Transcribe the tail of the listing: start at the line containing "ascending number. -/" and stop after the last line, keeping every character as is and adding nothing.

**Available data**.
═══
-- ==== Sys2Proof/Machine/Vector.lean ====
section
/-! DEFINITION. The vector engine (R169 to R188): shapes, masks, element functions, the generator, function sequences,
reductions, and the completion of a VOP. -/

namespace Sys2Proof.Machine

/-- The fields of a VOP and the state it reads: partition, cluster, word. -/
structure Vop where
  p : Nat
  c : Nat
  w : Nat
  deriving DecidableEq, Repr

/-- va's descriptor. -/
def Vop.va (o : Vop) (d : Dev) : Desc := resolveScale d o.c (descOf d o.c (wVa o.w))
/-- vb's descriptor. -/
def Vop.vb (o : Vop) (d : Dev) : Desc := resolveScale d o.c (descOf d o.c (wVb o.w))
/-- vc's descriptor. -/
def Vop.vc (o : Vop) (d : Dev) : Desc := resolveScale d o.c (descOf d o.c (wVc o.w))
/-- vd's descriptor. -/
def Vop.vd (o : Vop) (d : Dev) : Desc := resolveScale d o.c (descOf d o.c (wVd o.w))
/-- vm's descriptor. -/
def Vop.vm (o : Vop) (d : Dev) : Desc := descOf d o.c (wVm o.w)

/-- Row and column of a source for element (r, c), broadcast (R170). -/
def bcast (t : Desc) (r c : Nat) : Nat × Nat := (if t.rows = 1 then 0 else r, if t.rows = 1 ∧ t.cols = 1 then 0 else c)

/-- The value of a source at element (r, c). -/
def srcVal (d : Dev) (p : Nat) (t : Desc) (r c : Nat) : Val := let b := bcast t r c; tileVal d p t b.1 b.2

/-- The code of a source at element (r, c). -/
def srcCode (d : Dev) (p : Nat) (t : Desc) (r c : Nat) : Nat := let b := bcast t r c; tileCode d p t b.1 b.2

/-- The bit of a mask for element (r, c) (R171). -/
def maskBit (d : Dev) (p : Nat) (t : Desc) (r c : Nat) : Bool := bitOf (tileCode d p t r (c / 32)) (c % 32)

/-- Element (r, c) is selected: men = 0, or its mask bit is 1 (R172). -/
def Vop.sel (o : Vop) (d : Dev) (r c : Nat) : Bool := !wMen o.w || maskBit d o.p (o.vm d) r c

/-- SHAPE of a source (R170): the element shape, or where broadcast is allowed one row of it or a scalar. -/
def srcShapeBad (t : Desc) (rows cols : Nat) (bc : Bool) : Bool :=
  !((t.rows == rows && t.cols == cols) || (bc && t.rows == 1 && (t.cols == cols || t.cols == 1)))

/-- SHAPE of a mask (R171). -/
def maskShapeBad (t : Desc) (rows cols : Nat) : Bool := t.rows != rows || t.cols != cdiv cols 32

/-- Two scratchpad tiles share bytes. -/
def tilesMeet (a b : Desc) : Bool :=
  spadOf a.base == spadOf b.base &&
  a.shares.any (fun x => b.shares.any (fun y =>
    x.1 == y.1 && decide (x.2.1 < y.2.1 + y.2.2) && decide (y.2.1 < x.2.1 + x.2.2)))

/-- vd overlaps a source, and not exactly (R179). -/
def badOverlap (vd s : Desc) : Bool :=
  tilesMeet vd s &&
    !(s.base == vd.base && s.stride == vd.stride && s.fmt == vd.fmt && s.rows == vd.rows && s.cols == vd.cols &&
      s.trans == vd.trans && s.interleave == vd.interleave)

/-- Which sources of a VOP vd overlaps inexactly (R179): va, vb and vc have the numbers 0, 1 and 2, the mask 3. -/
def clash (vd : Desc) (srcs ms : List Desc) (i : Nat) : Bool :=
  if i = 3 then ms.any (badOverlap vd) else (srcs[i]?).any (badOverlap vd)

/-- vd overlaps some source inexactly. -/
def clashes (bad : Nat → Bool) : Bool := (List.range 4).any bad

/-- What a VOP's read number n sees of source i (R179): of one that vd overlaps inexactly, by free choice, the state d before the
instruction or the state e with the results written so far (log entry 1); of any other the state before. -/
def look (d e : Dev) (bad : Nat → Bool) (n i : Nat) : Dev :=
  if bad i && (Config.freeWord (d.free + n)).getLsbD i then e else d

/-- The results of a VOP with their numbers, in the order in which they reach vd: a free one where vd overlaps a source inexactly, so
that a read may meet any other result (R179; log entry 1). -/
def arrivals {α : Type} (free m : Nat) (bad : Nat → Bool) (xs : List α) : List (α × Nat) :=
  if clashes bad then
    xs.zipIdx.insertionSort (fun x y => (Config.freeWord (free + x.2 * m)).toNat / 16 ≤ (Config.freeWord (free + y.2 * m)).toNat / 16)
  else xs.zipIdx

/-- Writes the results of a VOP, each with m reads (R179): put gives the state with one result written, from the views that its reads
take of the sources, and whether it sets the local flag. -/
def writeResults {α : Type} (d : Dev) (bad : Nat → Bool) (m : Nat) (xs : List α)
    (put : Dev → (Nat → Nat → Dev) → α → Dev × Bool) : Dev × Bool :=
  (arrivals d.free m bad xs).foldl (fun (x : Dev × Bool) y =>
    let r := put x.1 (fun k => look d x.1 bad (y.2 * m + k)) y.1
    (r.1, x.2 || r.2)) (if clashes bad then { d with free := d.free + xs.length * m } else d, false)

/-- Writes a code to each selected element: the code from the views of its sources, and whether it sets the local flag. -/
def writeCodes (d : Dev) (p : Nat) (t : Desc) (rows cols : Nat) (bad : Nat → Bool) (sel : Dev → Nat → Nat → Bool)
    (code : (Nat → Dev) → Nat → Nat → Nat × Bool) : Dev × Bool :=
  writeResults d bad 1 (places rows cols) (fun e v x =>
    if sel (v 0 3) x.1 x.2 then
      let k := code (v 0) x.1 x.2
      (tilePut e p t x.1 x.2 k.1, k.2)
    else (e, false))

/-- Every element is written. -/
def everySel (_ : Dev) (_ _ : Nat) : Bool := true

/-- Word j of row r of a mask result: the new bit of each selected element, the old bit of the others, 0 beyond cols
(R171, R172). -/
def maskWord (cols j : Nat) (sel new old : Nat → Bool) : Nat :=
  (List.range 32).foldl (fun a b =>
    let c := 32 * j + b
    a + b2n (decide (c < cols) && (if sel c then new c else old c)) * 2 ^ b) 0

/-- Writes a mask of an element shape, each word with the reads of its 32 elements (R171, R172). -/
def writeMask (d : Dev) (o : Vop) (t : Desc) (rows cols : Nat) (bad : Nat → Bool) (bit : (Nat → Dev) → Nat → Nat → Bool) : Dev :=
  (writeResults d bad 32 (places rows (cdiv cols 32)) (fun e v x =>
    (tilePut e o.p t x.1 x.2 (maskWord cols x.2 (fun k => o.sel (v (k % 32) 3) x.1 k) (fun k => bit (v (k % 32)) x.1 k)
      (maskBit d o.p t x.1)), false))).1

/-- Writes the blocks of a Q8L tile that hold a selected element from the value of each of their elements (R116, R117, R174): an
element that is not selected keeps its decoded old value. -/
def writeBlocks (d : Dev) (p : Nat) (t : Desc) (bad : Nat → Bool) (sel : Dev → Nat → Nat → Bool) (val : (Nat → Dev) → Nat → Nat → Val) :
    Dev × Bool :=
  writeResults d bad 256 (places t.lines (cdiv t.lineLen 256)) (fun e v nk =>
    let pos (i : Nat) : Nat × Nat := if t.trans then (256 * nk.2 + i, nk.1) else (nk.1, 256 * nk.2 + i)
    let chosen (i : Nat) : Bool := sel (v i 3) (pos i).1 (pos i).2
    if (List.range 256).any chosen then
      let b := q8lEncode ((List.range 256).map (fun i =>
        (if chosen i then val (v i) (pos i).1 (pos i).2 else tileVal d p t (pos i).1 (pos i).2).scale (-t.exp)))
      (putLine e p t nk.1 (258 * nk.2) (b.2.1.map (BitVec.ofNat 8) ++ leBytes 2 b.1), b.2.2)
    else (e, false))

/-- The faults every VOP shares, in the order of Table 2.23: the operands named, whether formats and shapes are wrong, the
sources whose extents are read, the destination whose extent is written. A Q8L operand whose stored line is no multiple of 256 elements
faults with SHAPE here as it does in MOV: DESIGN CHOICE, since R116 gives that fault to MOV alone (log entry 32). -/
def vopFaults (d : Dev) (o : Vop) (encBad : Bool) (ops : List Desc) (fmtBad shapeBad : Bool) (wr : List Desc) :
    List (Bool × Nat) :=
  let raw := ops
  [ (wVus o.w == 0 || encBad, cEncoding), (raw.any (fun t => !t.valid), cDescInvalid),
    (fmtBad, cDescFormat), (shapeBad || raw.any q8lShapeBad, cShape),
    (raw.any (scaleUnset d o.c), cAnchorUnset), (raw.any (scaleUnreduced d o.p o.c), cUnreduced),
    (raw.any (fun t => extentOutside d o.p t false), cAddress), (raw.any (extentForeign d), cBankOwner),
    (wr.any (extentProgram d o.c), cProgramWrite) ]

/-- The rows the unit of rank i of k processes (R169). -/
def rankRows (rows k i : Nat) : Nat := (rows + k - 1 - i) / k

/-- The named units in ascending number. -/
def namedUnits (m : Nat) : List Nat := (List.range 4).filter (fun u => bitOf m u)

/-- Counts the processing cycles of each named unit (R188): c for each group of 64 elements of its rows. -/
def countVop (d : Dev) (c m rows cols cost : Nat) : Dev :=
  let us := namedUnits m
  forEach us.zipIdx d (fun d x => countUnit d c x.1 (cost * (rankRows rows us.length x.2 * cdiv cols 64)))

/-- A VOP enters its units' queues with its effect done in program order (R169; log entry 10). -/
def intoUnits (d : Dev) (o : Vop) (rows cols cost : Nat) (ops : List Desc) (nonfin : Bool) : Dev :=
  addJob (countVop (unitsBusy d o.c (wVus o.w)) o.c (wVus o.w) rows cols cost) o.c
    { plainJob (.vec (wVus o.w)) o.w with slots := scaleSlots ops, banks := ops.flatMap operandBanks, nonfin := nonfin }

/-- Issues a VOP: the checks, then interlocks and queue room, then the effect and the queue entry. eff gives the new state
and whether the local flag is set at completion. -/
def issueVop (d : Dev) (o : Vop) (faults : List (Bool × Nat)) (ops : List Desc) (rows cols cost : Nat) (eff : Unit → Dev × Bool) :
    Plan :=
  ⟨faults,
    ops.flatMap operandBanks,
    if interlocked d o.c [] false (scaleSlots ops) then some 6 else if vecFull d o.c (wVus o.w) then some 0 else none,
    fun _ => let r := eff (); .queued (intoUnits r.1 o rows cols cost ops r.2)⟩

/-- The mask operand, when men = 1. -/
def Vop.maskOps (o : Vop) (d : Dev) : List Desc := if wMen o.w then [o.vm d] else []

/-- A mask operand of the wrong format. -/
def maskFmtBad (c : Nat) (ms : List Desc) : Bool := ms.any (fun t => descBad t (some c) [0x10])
═══
**Response area**.
/-- The named units in ascending number. -/
def namedUnits (m : Nat) : List Nat := (List.range 4).filter (fun u => bitOf m u)

/-- Counts the processing cycles of each named unit (R188): c for each group of 64 elements of its rows. -/
def countVop (d : Dev) (c m rows cols cost : Nat) : Dev :=
  let us := namedUnits m
  forEach us.zipIdx d (fun d x => countUnit d c x.1 (cost * (rankRows rows us.length x.2 * cdiv cols 64)))

/-- A VOP enters its units' queues with its effect done in program order (R169; log entry 10). -/
def intoUnits (d : Dev) (o : Vop) (rows cols cost : Nat) (ops : List Desc) (nonfin : Bool) : Dev :=
  addJob (countVop (unitsBusy d o.c (wVus o.w)) o.c (wVus o.w) rows cols cost) o.c
    { plainJob (.vec (wVus o.w)) o.w with slots := scaleSlots ops, banks := ops.flatMap operandBanks, nonfin := nonfin }

/-- Issues a VOP: the checks, then interlocks and queue room, then the effect and the queue entry. eff gives the new state
and whether the local flag is set at completion. -/
def issueVop (d : Dev) (o : Vop) (faults : List (Bool × Nat)) (ops : List Desc) (rows cols cost : Nat) (eff : Unit → Dev × Bool) :
    Plan :=
  ⟨faults,
    ops.flatMap operandBanks,
    if interlocked d o.c [] false (scaleSlots ops) then some 6 else if vecFull d o.c (wVus o.w) then some 0 else none,
    fun _ => let r := eff (); .queued (intoUnits r.1 o rows cols cost ops r.2)⟩

/-- The mask operand, when men = 1. -/
def Vop.maskOps (o : Vop) (d : Dev) : List Desc := if wMen o.w then [o.vm d] else []

/-- A mask operand of the wrong format. -/
def maskFmtBad (c : Nat) (ms : List Desc) : Bool := ms.any (fun t => descBad t (some c) [0x10])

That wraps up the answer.